Manufacturing News

Vehicle sales decelerate as government cuts subsidies

Passenger vehicle sales in October showed the steepest year-on-year decline since 2008, as the government tightened up its 2-year-old subsidy policy for fuel-efficient models.

Sales of sedans, sport utility vehicles, multipurpose vehicles and minivans dropped 4.2 percent year-on-year and 12.9 percent month-on-month to 1,111,263 units in October, the China Passenger Car Association said on Monday.

The figure compared with average year-on-year growth of 4.4 percent in the first 10 months.

"The Golden Week (national day) holidays, the cooling economy and the rebound of gasoline prices on the world market all led to a sales decrease in October," said Rao Da, secretary-general of the association. "The withdrawal of subsidies for most fuel-saving vehicles helped produce the largest negative growth."

The Ministry of Finance altered its 2-year-old subsidy policy for fuel-saving vehicles, making more than 70 percent of the original 427 models ineligible for the subsidies, effective Oct 1.

"The total passenger vehicle production of 1,248,803 units, which grew by 5 percent from a year earlier, increased pressure on auto makers' inventory in October," said Rao.

"Inventories will continue to increase in November, as we believe that this month's sales will also decrease from last year's number, and maybe even with a bigger negative growth rate."

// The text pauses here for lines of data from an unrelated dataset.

-- ==== Sys2Proof/Laws/State.lean ====
section
/-!
SUPPORT. Laws/State.lean: what each block update leaves and changes, one lemma per field per update.
-/
namespace Sys2Proof.Machine

section onLi
variable (f : Link → Link) (s : State)
@[simp] theorem onLi_pending : (s.onLi f).pending = s.pending := rfl
@[simp] theorem onLi_porst : (s.onLi f).porst = s.porst := rfl
@[simp] theorem onLi_li : (s.onLi f).li = f s.li := rfl
@[simp] theorem onLi_pds : (s.onLi f).pds = s.pds := rfl
@[simp] theorem onLi_ckm : (s.onLi f).ckm = s.ckm := rfl
@[simp] theorem onLi_stk : (s.onLi f).stk = s.stk := rfl
@[simp] theorem onLi_dlu : (s.onLi f).dlu = s.dlu := rfl
@[simp] theorem onLi_pgd : (s.onLi f).pgd = s.pgd := rfl
@[simp] theorem onLi_cre : (s.onLi f).cre = s.cre := rfl
@[simp] theorem onLi_ogt : (s.onLi f).ogt = s.ogt := rfl
@[simp] theorem onLi_rcc : (s.onLi f).rcc = s.rcc := rfl
end onLi

section onPds
variable (f : PathDesc → PathDesc) (s : State)
@[simp] theorem onPds_pending : (s.onPds f).pending = s.pending := rfl
@[simp] theorem onPds_porst : (s.onPds f).porst = s.porst := rfl
@[simp] theorem onPds_li : (s.onPds f).li = s.li := rfl
@[simp] theorem onPds_pds : (s.onPds f).pds = f s.pds := rfl
@[simp] theorem onPds_ckm : (s.onPds f).ckm = s.ckm := rfl
@[simp] theorem onPds_stk : (s.onPds f).stk = s.stk := rfl
@[simp] theorem onPds_dlu : (s.onPds f).dlu = s.dlu := rfl
@[simp] theorem onPds_pgd : (s.onPds f).pgd = s.pgd := rfl
@[simp] theorem onPds_cre : (s.onPds f).cre = s.cre := rfl
@[simp] theorem onPds_ogt : (s.onPds f).ogt = s.ogt := rfl
@[simp] theorem onPds_rcc : (s.onPds f).rcc = s.rcc := rfl
end onPds

section onCkm
variable (f : Monitor → Monitor) (s : State)
@[simp] theorem onCkm_pending : (s.onCkm f).pending = s.pending := rfl
@[simp] theorem onCkm_porst : (s.onCkm f).porst = s.porst := rfl
@[simp] theorem onCkm_li : (s.onCkm f).li = s.li := rfl
@[simp] theorem onCkm_pds : (s.onCkm f).pds = s.pds := rfl
@[simp] theorem onCkm_ckm : (s.onCkm f).ckm = f s.ckm := rfl
@[simp] theorem onCkm_stk : (s.onCkm f).stk = s.stk := rfl
@[simp] theorem onCkm_dlu : (s.onCkm f).dlu = s.dlu := rfl
@[simp] theorem onCkm_pgd : (s.onCkm f).pgd = s.pgd := rfl
@[simp] theorem onCkm_cre : (s.onCkm f).cre = s.cre := rfl
@[simp] theorem onCkm_ogt : (s.onCkm f).ogt = s.ogt := rfl
@[simp] theorem onCkm_rcc : (s.onCkm f).rcc = s.rcc := rfl
end onCkm

section onStk
variable (f : Tracker → Tracker) (s : State)
@[simp] theorem onStk_pending : (s.onStk f).pending = s.pending := rfl
@[simp] theorem onStk_porst : (s.onStk f).porst = s.porst := rfl
@[simp] theorem onStk_li : (s.onStk f).li = s.li := rfl
@[simp] theorem onStk_pds : (s.onStk f).pds = s.pds := rfl
@[simp] theorem onStk_ckm : (s.onStk f).ckm = s.ckm := rfl
@[simp] theorem onStk_stk : (s.onStk f).stk = f s.stk := rfl
@[simp] theorem onStk_dlu : (s.onStk f).dlu = s.dlu := rfl
@[simp] theorem onStk_pgd : (s.onStk f).pgd = s.pgd := rfl
@[simp] theorem onStk_cre : (s.onStk f).cre = s.cre := rfl
@[simp] theorem onStk_ogt : (s.onStk f).ogt = s.ogt := rfl
@[simp] theorem onStk_rcc : (s.onStk f).rcc = s.rcc := rfl
end onStk

section onDlu
variable (f : Delivery → Delivery) (s : State)
@[simp] theorem onDlu_pending : (s.onDlu f).pending = s.pending := rfl
@[simp] theorem onDlu_porst : (s.onDlu f).porst = s.porst := rfl
@[simp] theorem onDlu_li : (s.onDlu f).li = s.li := rfl
@[simp] theorem onDlu_pds : (s.onDlu f).pds = s.pds := rfl
@[simp] theorem onDlu_ckm : (s.onDlu f).ckm = s.ckm := rfl
@[simp] theorem onDlu_stk : (s.onDlu f).stk = s.stk := rfl
@[simp] theorem onDlu_dlu : (s.onDlu f).dlu = f s.dlu := rfl
@[simp] theorem onDlu_pgd : (s.onDlu f).pgd = s.pgd := rfl
@[simp] theorem onDlu_cre : (s.onDlu f).cre = s.cre := rfl
@[simp] theorem onDlu_ogt : (s.onDlu f).ogt = s.ogt := rfl
@[simp] theorem onDlu_rcc : (s.onDlu f).rcc = s.rcc := rfl
end onDlu

section onPgd
variable (f : Directory → Directory) (s : State)
@[simp] theorem onPgd_pending : (s.onPgd f).pending = s.pending := rfl
@[simp] theorem onPgd_porst : (s.onPgd f).porst = s.porst := rfl
@[simp] theorem onPgd_li : (s.onPgd f).li = s.li := rfl
@[simp] theorem onPgd_pds : (s.onPgd f).pds = s.pds := rfl
@[simp] theorem onPgd_ckm : (s.onPgd f).ckm = s.ckm := rfl
@[simp] theorem onPgd_stk : (s.onPgd f).stk = s.stk := rfl
@[simp] theorem onPgd_dlu : (s.onPgd f).dlu = s.dlu := rfl
@[simp] theorem onPgd_pgd : (s.onPgd f).pgd = f s.pgd := rfl
@[simp] theorem onPgd_cre : (s.onPgd f).cre = s.cre := rfl
@[simp] theorem onPgd_ogt : (s.onPgd f).ogt = s.ogt := rfl
@[simp] theorem onPgd_rcc : (s.onPgd f).rcc = s.rcc := rfl
end onPgd

section onCre
variable (f : Capture → Capture) (s : State)
@[simp] theorem onCre_pending : (s.onCre f).pending = s.pending := rfl
@[simp] theorem onCre_porst : (s.onCre f).porst = s.porst := rfl
@[simp] theorem onCre_li : (s.onCre f).li = s.li := rfl
@[simp] theorem onCre_pds : (s.onCre f).pds = s.pds := rfl
@[simp] theorem onCre_ckm : (s.onCre f).ckm = s.ckm := rfl
@[simp] theorem onCre_stk : (s.onCre f).stk = s.stk := rfl
@[simp] theorem onCre_dlu : (s.onCre f).dlu = s.dlu := rfl
@[simp] theorem onCre_pgd : (s.onCre f).pgd = s.pgd := rfl
@[simp] theorem onCre_cre : (s.onCre f).cre = f s.cre := rfl
@[simp] theorem onCre_ogt : (s.onCre f).ogt = s.ogt := rfl
@[simp] theorem onCre_rcc : (s.onCre f).rcc = s.rcc := rfl
end onCre

section onOgt
variable (f : Gate → Gate) (s : State)
@[simp] theorem onOgt_pending : (s.onOgt f).pending = s.pending := rfl
@[simp] theorem onOgt_porst : (s.onOgt f).porst = s.porst := rfl
@[simp] theorem onOgt_li : (s.onOgt f).li = s.li := rfl
@[simp] theorem onOgt_pds : (s.onOgt f).pds = s.pds := rfl
@[simp] theorem onOgt_ckm : (s.onOgt f).ckm = s.ckm := rfl
@[simp] theorem onOgt_stk : (s.onOgt f).stk = s.stk := rfl
@[simp] theorem onOgt_dlu : (s.onOgt f).dlu = s.dlu := rfl
@[simp] theorem onOgt_pgd : (s.onOgt f).pgd = s.pgd := rfl
@[simp] theorem onOgt_cre : (s.onOgt f).cre = s.cre := rfl
@[simp] theorem onOgt_ogt : (s.onOgt f).ogt = f s.ogt := rfl
@[simp] theorem onOgt_rcc : (s.onOgt f).rcc = s.rcc := rfl
end onOgt

section onRcc
variable (f : Recovery → Recovery) (s : State)
@[simp] theorem onRcc_pending : (s.onRcc f).pending = s.pending := rfl
@[simp] theorem onRcc_porst : (s.onRcc f).porst = s.porst := rfl
@[simp] theorem onRcc_li : (s.onRcc f).li = s.li := rfl
@[simp] theorem onRcc_pds : (s.onRcc f).pds = s.pds := rfl
@[simp] theorem onRcc_ckm : (s.onRcc f).ckm = s.ckm := rfl
@[simp] theorem onRcc_stk : (s.onRcc f).stk = s.stk := rfl
@[simp] theorem onRcc_dlu : (s.onRcc f).dlu = s.dlu := rfl
@[simp] theorem onRcc_pgd : (s.onRcc f).pgd = s.pgd := rfl
@[simp] theorem onRcc_cre : (s.onRcc f).cre = s.cre := rfl
@[simp] theorem onRcc_ogt : (s.onRcc f).ogt = s.ogt := rfl
@[simp] theorem onRcc_rcc : (s.onRcc f).rcc = f s.rcc := rfl
end onRcc

/-! ## One entry of a fixed table -/

@[simp] theorem upd_same {α : Type} {n : Nat} (v : Vector α n) (i : Fin n) (f : α → α) : (upd v i f)[i] = f v[i] := by
  simp [upd]

theorem upd_other {α : Type} {n : Nat} (v : Vector α n) {i j : Fin n} (f : α → α) (h : i ≠ j) :
    (upd v i f)[j] = v[j] := by
  have : i.val ≠ j.val := fun e => h (Fin.ext e)
  simp [upd, this]

/-! ## One line of a group -/

theorem setLine_getLsbD {n : Nat} (v : BitVec n) (i j : Fin n) (b : Bool) :
    (setLine v i b).getLsbD j.val = if i = j then b else v.getLsbD j.val := by
  have hj := j.isLt
  by_cases h : i = j
  · subst h; cases b <;> simp [setLine]
  · have h' : i.val ≠ j.val := fun e => h (Fin.ext e)
    have hlt : j.val < i.val ∨ 0 < j.val - i.val := by omega
    cases b <;> simp [setLine, h] <;> intros <;> omega

end Sys2Proof.Machine
end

Rao said that China should not halt support for energy-efficient vehicles but instead should "further encourage the use of smaller engine capacity vehicles".

Chen Qingtai, a senior researcher at the Development Research Center under the State Council, agreed with Rao.

"The government should frame policies to promote the wide usage of fuel-saving and smaller vehicles," said Chen.

According to Chen, in 2010, only 6 percent of new passenger vehicles had engine capacities of 1.0 liter or lower. In Japan, by contrast, the proportion had already reached 37 percent by 2008.

Moreover, the average fuel consumption of passenger vehicles produced in China in 2010 was 18.3 percent higher than the average figure in Europe in 2008.

"The shrinking market for small engine capacity vehicles also made China's domestic producers lose market share and profits," added Rao.

"From a long-term perspective, it's hard for domestic automobile producers to catch up with foreign rivals in terms of technologies and products."

General Motors Co said on Monday that it set an October sales record in China of 220,412 units, up 10.4 percent year-on-year.

South Korea's Hyundai Motor Co also reported high monthly sales in October, the second time it breached the 100,000-unit barrier.

The year-on-year sales growth of 13 percent reinforced China's top position in Hyundai's global market.

Another US-based auto producer, Ford Motor Co, said sales in October were little changed from a year earlier.

However, sales for the first 10 months in China jumped 9 percent to 426,814 units this year.